Now that the girls are in parochial school, we’ve made lots of friends with like-minded parents — preferring the city, and trying to make a good go of raising kids in the city. A few of them were even at my Big Ten school while I was there. I had been wondering where more of my fellow alum were hiding. : ) And two other couples are actually from my hometown region, oddly!

21 SRB { 06.05.14 at 12:17 pm }

I’ve moved to different areas of the country, different neighbourhoods in the same city…Ultimately, you have to put yourself out there to find like-minded people and even then, it’s tough.

Anyhow, I got Taiwan, which was strange, and then I tried to compare that to where I live now. Perhaps it was just a mobile glitch, but Canada wasn’t a choice for comparison. Umm, okay?

22 Queenie { 06.05.14 at 10:01 pm }

This is so interesting to me, because for the last 4 years, we’ve been living abroad and had a couple of moves (and there is another on the horizon). Although our last country was someplace a lot of people love, my husband and I struggled with the core way that local people behaved. It really negatively colored our experience there. We used to say that it was a fun place to visit (i.e., vacation), but a tough place to live, because people’s attitudes really wear on you. So much pessimism and negativity! Conversely, although there are many aspects of our current country that are difficult (i.e., security/crime), the local people are AWESOME, and our quality of life greatly enhanced because of it. I really think that the people you are around, even passively, even those who are not close to you, have a much greater impact on your quality of life than you realize. How you are treated by people on the street, in the grocery story, etc, etc, really matters, way more than I ever would have thought. And then there are how difficult cultures treat children, how educational systems are run–those impact in big and obvious ways. It is so nice to be living in a culture that values family/children, instead of snarling when toddlers appear in restaurants.

And now I must go take that quiz. Perhaps it will provide insight no where we should go next.

23 A. { 06.06.14 at 5:56 am }

We would. (We don’t because of money and career roots.) My husband and I fantasize about our dream home in the Bay Area around San Francisco, where we have many friends and visit often. Culturally, we’re more suited for that neck of the woods than our community here on suburban Long Island. Everyone here seems to be pissed off all the time–hair gel and traffic and designer pocketbooks–and I just have no patience for it. Thank God for the beach!

24 Smiling Scar { 06.07.14 at 2:23 am }

Well I moved.. to New Zealand and loved it. Then circumstances took me to italy, which didn’t mesh as well, but I adjusted. I think for me I need large blocks of time surrounded by ‘my people’ or I start to lose myself in my pull towards fitting in and hammering all the ‘me’ of me out of me so I can fit in.

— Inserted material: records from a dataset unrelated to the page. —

-- ==== Sys2Proof/Machine/Issue.lean ====
section
/-! DEFINITION. Issue: the words of a clk run in order on the state before it, a clk that parks or is rejected as a whole (R36,
R49, R326, R412), runs (R37), repeats (R42, R100 to R103), and what a core and a starter do in a clk. -/

namespace Sys2Proof.Machine

/-- One outcome carried into the next. -/
def andThen (o : Host.Outcome State Fault Refusal) (f : State → Host.Outcome State Fault Refusal) :
    Host.Outcome State Fault Refusal :=
  match o with
  | .next s => f s
  | .fault r => .fault r
  | .refused r => .refused r

/-- How the last word ended its clk. -/
def State.howEnded (s : State) : Ended := match s.cur with | some is => is.ended | none => .no

/-- A workgroup as the words of a run see it: what earlier words of the run wrote of system registers is still to come (R330, R336). -/
def Wg.withHidden (w : Wg) (l : List (Nat × Nat × Dbl)) : Wg :=
  l.foldl (fun (w : Wg) x => w.modCrew x.1 fun c => c.before x.2) w

/-- What a run goes on hiding behind a clk that has taken a workgroup from one state to another. -/
def hideMore (old new : Wg) (threads : List Nat) (l : List (Nat × Nat × Dbl)) : List (Nat × Nat × Dbl) :=
  (old.crewsOf threads).foldl (fun (l : List (Nat × Nat × Dbl)) c =>
    match old.crew? c, new.crew? c with
    | some x, some y =>
      l ++ ((x.hides y).filter fun h => decide (h.1 < 9) || !(l.any fun z => z.1 = c && z.2.1 = h.1)).map fun h => (c, h)
    | _, _ => l) l

/-- A starter as the words of its run see it. -/
def Starter.withHidden (k : Starter) (l : List (Nat × Nat × Dbl)) : Starter := l.foldl (fun (k : Starter) x => k.before x.2) k

/-- What a starter's run goes on hiding. -/
def hideMoreStarter (old new : Starter) (l : List (Nat × Nat × Dbl)) : List (Nat × Nat × Dbl) :=
  l ++ ((old.hides new).filter fun h => decide (h.1 < 9) || !(l.any fun z => z.2.1 = h.1)).map fun h => (0, h)

/-- What the words of a clk read and where they stand: the plan and its words, the workgroup or starter as it was before, identities
below which work is older than the clk, and what its run hides. -/
structure IssueClk where
  plan : Plan
  clk : Clk
  base : Option Wg
  starter : Option Starter
  older : Nat
  hidden : List (Nat × Nat × Dbl)
deriving DecidableEq, Repr

/-- The word of a clk as it is being issued. -/
def IssueClk.issue (k : IssueClk) (threads : List Nat) (x : ClkWord) : Issue :=
  { who := k.plan.who, threads := threads, addr := x.addr, first := k.plan.pc, next := k.clk.next, lit := x.lit,
    chain := (shape x.instr).chain, older := k.older, base := k.base, baseStarter := k.starter, ended := .no }

/-- The threads of a word that its trap has not taken: those of crews that had been in no handler and are in one now go (R333);
none where the workgroup has stopped (R335). -/
def untrapped (old new : State) (p : Plan) (threads : List Nat) : List Nat :=
  match p.who with
  | .starter _ => []
  | .group id =>
    match old.wg? id, new.wg? id with
    | some w, some x =>
      let inn := fun (y : Wg) (t : Nat) => match y.crew? (y.crewOf t) with | some c => c.inHandler | none => true
      if x.stopped.isSome then [] else threads.filter fun t => !(inn x t && !inn w t)
    | _, _ => []

/-- The threads of a parked word that it has let through (R314): a bar parks only those that are not guarded off. -/
def letThrough (new : State) (p : Plan) (threads : List Nat) : List Nat :=
  match p.who with
  | .starter _ => []
  | .group id =>
    match new.wg? id with
    | some w => threads.filter fun t => match w.thread? t with | some x => x.wait == .ready && !x.exited && x.pc = p.pc | none => false
    | none => []

/-- The program counters of a group as a word has set them, whatever later words of its clk did (R341). -/
def State.keepPlaces (old new : State) (p : Plan) : State :=
  match p.who with
  | .group id =>
    match old.wg? id with
    | some w =>
      new.modWg id fun x => p.threads.foldl (fun (x : Wg) t => match w.thread? t with
        | some o => x.modThread t fun y => { y with pc := o.pc, notBefore := o.notBefore }
        | none => x) x
    | none => new
  | .starter _ => new

/-- Whether an operation may still end in an exact trap at its word, or in a park: it waits for a translation, for room in the log, or
for another core's scratchpad. -/
def MemOp.unsettled (o : MemOp) : Bool := o.kind == .ldx || o.lines.any fun l => l.pa.isNone || (o.kind == .store && l.st != .done)

/-- Whether a memory word of the clk holds back the words behind it: its threads wait until its checks are passed (R199, R209, R326). -/
def State.holdsBack (s : State) (p : Plan) (threads : List Nat) : Bool :=
  match p.who with
  | .group id =>
    match s.wg? id with
    | some w => threads.any fun t => match w.thread? t with
      | some { wait := .blocked n, .. } => (match s.op? n with | some o => o.unsettled | none => false)
      | _ => false
    | none => false
  | .starter _ => false

/-- The words from one on are put off: they issue on the state before their clk once the memory word before them has passed its
checks. -/
def State.putOff (s : State) (k : IssueClk) (threads : List Nat) (x : ClkWord) : State :=
  match k.plan.who with
  | .group id =>
    let r : Run := { who := k.plan.who, threads := threads, pc := x.addr, packets := k.plan.packets + 1, port := k.plan.port
                     hidden := k.hidden, base := k.base }
    let s := s.modWg id fun w => w.modThreads threads fun t => { t with pc := x.addr }
    ({ s with runs := s.runs.filter (fun (y : Run) => !(y.who == k.plan.who && y.threads == k.plan.threads)) ++ [r] } : State).ended .held
  | .starter _ => s

/-- The words of a clk, each on what the ones before it left (R36), up to one that parks or takes ILLOP at issue. Behind an exact trap the
threads that it has not taken go on (R326). The words behind one that has moved its threads leave them where they are; those behind a
memory word that may still trap are put off. -/
def runWith (k : IssueClk) : List ClkWord → List Nat → State → Host.Outcome State Fault Refusal
  | [], _, s => .next s
  | x :: rest, threads, s =>
    match exec x.instr { s with cur := some (k.issue threads x) } with
    | .next s1 =>
      match s1.howEnded with
      | .parked => .next s1
      | .illegal => .next s1
      | .trapped =>
        match untrapped s s1 k.plan threads with
        | [] => .next s1
        | left =>
          if rest = [] then
            match k.plan.who with
            | .group id => .next ((s1.retire (k.issue left x) id).ended .trapped)
            | .starter _ => .next s1
          else runWith k rest left s1
      | .moved =>
        if rest = [] then .next s1
        else andThen (runWith k rest threads s1) fun t => .next (if t.howEnded == .no then s1.keepPlaces t k.plan else t)
      | _ =>
        match rest with
        | y :: _ => if s1.holdsBack k.plan threads then .next (s1.putOff k threads y) else runWith k rest threads s1
        | [] => .next s1
    | .fault r => .fault r
    | .refused r => .refused r

/-- The words of a clk but those that park some of its threads, for the others (R314). -/
def runLeft (k : IssueClk) (left : List Nat) (s : State) : Host.Outcome State Fault Refusal :=
  let k := { k with plan := { k.plan with threads := left } }
  let bar := fun (x : ClkWord) => match x.instr with | .bar .. => true | _ => false
  match k.clk.words.filter fun x => !bar x, k.clk.words, k.plan.who with
  | [], x :: _, .group id => .next (s.retire (k.issue left x) id)
  | words, _, _ => runWith k words left s

/-- A clk one of whose words has parked: the threads that it has let through go on with the other words (R314). -/
def settle (k : IssueClk) (a : State) : Host.Outcome State Fault Refusal :=
  if a.howEnded == .parked then
    match letThrough a k.plan k.plan.threads with
    | [] => .next a
    | left => andThen (runLeft k left a) fun b => .next { b with cur := a.cur }
  else .next a

/-- Whether a word parks or takes ILLOP at issue. -/
def State.stopsClk (s : State) : Bool := s.howEnded == .parked || s.howEnded == .illegal

/-- A word of a clk by itself, on the state before the clk. -/
def IssueClk.alone (k : IssueClk) (s0 : State) (x : ClkWord) : Option State :=
  match exec x.instr { s0 with cur := some (k.issue k.plan.threads x) } with
  | .next a => some a
  | _ => none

I also like the challenge of living with people really different from me and picking up things that make me a better person. There were so many thinks I really didn’t like in Italy that now I see great value in and would totally adopt into my own parenting style (should parenting ever be in my future…)

But in the end, I need to be around people with similar values with me now and then or I just am so exhausted and parts of me never come out to play.

Sadly, when I return home to America, where I grew up, I feel more and more lost, the Italian pieces and the New Zealand influences have shifted me just enough and now I don’t know how to be me here. At least for now..

25 Aerotropolitan Comitissa { 06.16.14 at 11:45 am }

We’re obviously movers. I think if you’re strong enough you can probably start to shape the place around you, but I guess I’ve never felt that strong.

I thought you were going to show the video of those guys who got arrested in Iran for dancing to Pharrell Williams’ “Happy”. Did you see that?